Garden Sculpture: The Garden of Euphues

In the place of Thetis, Apollo, Latona, or the Rape of the Sabines, the Dutchman preferred genre sculpture; he was, after all, a realist at heart and not a romantic, he did not picture himself as a Greek philosopher in the groves of Academus, but as a Dutch mynheer smoking his pipe in his own garden; when he deviated from reality he preferred to do so in the direction of the earthily grotesque. In the fifteenth century the Low Countries had satisfied many of the conditions that might have made them leaders of the new break in civilization, but what they lacked besides the Italian character was the constant presence of a revivifying past, a memorial finger pointing to the achievements of pre-Christianity. There were no ruins to guide them, no statues to dig up. The great commercial wealth of Ghent, Bruges, and Antwerp brought an exuberance of the older forms of art, the dying display of medieval Christian civilization; but it was the overripe fruit of an old tree, not the opening flower of a new; Ghent was not Florence, nor Antwerp Venice.

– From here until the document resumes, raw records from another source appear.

-- ==== Sys2Proof/Laws/Ops.lean ====
section
/-! SUPPORT. One lemma per shared operation, saying once everything it can do. -/

namespace Sys2Proof.Machine

theorem clearAcc_eq (s : State) : clearAcc s = { s with acc := 0x00#8 } := rfl

theorem absorb_eq (a b : Byte) (s : State) : absorb a b s = { s with acc := byteStep a b } := rfl

theorem accOperand_eq (clr : Bool) (s : State) : accOperand clr s = if clr then 0x00#8 else s.acc := rfl

theorem presented_of_cons {s : State} {w : InputWord} {rest : List InputWord} (h : s.pending = w :: rest) :
    presented s = w := by
  simp [presented, h]

theorem presented_of_nil {s : State} (h : s.pending = []) : presented s = Config.hostWord s.drawn := by
  simp [presented, h]

theorem advanceHost_of_cons {s : State} {w : InputWord} {rest : List InputWord} (h : s.pending = w :: rest) :
    advanceHost s = { s with pending := rest } := by
  simp [advanceHost, h]

theorem advanceHost_of_nil {s : State} (h : s.pending = []) : advanceHost s = { s with drawn := s.drawn + 1 } := by
  simp [advanceHost, h]

/-- The core's own state is not the host's to move. -/
@[simp] theorem advanceHost_acc (s : State) : (advanceHost s).acc = s.acc := by
  cases h : s.pending with
  | nil => rw [advanceHost_of_nil h]
  | cons w rest => rw [advanceHost_of_cons h]

theorem inputWordOfNat_of_lt {n : Nat} (h : n < 2048) : inputWordOfNat n = .ok (BitVec.ofNat 11 n) := by
  simp [inputWordOfNat, h]

theorem inputWordOfNat_of_ge {n : Nat} (h : 2048 ≤ n) : inputWordOfNat n = .error (.noSuchPortBit n) := by
  simp [inputWordOfNat, h]

theorem placeNumber_of_lt {n : Nat} (h : n < 2048) (s : State) :
    placeNumber n s = placeWord (BitVec.ofNat 11 n) s := by
  simp [placeNumber, inputWordOfNat_of_lt h]

/-- What is no input word is not placed, and never cut down to one (log 6). -/
theorem placeNumber_of_ge {n : Nat} (h : 2048 ≤ n) (s : State) : placeNumber n s = s := by
  simp [placeNumber, inputWordOfNat_of_ge h]

end Sys2Proof.Machine
end

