/-- The check reports an error exactly when some element is out of range (60_exceptions.md R92). -/
theorem exists_firstInvalid_iff {vs : List Int} : (∃ e, firstInvalid 0 vs = some e) ↔ ∃ v ∈ vs, v < 0 ∨ 255 < v := by
  constructor
  · rintro ⟨⟨i, v⟩, he⟩
    obtain ⟨hget, hout, -⟩ := firstInvalid_zero_eq_some_iff.1 he
    exact ⟨v, List.mem_of_getElem? hget, hout⟩
  · rintro ⟨v, hmem, hv⟩
    exact exists_firstInvalid_of_mem hmem hv

/-- The valid beginning holds the elements before the first invalid one, by their values: none is cut, masked or replaced. -/
theorem map_toNat_validPrefix (vs : List Int) :
    (validPrefix vs).map (fun b => (b.toNat : Int)) = vs.takeWhile inByteRange := by
  induction vs with
  | nil => rfl
  | cons v vs ih =>
    cases hv : inByteRange v with
    | true => simp [validPrefix, hv, toNat_byteOfInt hv, ih]
    | false => simp [validPrefix, hv]

theorem validPrefix_cons_invalid {v : Int} (h : inByteRange v = false) (vs : List Int) : validPrefix (v :: vs) = [] := by
  simp [validPrefix, h]

/-- With nothing to report, the valid beginning is the whole sequence. -/
theorem map_toNat_validPrefix_of_valid {k : Nat} {vs : List Int} (h : firstInvalid k vs = none) :
    (validPrefix vs).map (fun b => (b.toNat : Int)) = vs := by
  have hall : ∀ v ∈ vs, inByteRange v = true := fun v hmem => by
    by_contra hv
    obtain ⟨e, he⟩ : ∃ e, firstInvalid k vs = some e :=
      exists_firstInvalid_of_mem hmem (inByteRange_eq_false_iff.1 (Bool.eq_false_iff.2 hv))
    rw [h] at he
    cases he
  rw [map_toNat_validPrefix, List.takeWhile_eq_self_iff.2 hall]

theorem computeChecked_eq_error_iff {vs : List Int} {e : InvalidByteValue} :
    computeChecked vs = .error e ↔ firstInvalid 0 vs = some e := by
  rw [computeChecked_eq]
  cases firstInvalid 0 vs <;> simp

/-- `compute_checked` gives a checksum exactly for sequences of bytes, and it is `compute` of them (60_exceptions.md R92). -/
theorem computeChecked_eq_ok_iff {vs : List Int} {c : Byte} :
    computeChecked vs = .ok c ↔ ∃ bytes : List Byte, vs = bytes.map (fun b => (b.toNat : Int)) ∧ c = compute bytes := by
  constructor
  · intro h
    rw [computeChecked_eq] at h
    cases hvalid : firstInvalid 0 vs with
    | some e => simp [hvalid] at h
    | none =>
      have hc : compute (validPrefix vs) = c := by simpa [hvalid] using h
      exact ⟨validPrefix vs, (map_toNat_validPrefix_of_valid hvalid).symm, hc.symm⟩
  · rintro ⟨bytes, rfl, rfl⟩
    rw [computeChecked_eq, firstInvalid_bytes, validPrefix_bytes]

/-! ### What a wrapper drives (60_exceptions.md R93) -/

theorem issueAfterCheck_of_invalid {vs : List Int} (h : ∃ v ∈ vs, v < 0 ∨ 255 < v) : issueAfterCheck vs = [] := by
  obtain ⟨e, he⟩ := exists_firstInvalid_iff.2 h
  simp [issueAfterCheck, checkedBytes_of_invalid he]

Had there been no interruption caused by the warm influences flowing up from the Mediterranean the north would certainly have developed different forms of life and thought, different forms of art; there would have been a completed northern flowering of the spirit not consciously based upon the old forgotten cultures. But southern influences were strong, and though native genius mingled with it to produce local hybrid forms, it was still essentially the ancient classical world that in the sixteenth century linked all Europe as medieval Christianity had formerly linked it. We cannot treat the Low Countries as one land, subject throughout to the same influences. The countries we now know as Belgium and Holland have racial, religious and topographical differences which give them different cultures. Close in religion and race and physical fact to the French and for periods actually under French control, Brabant and Flanders created gardens which can be considered a variant of the French, because at the critical period French influence was paramount' The Netherlandish provinces of Holland and Zeeland are different.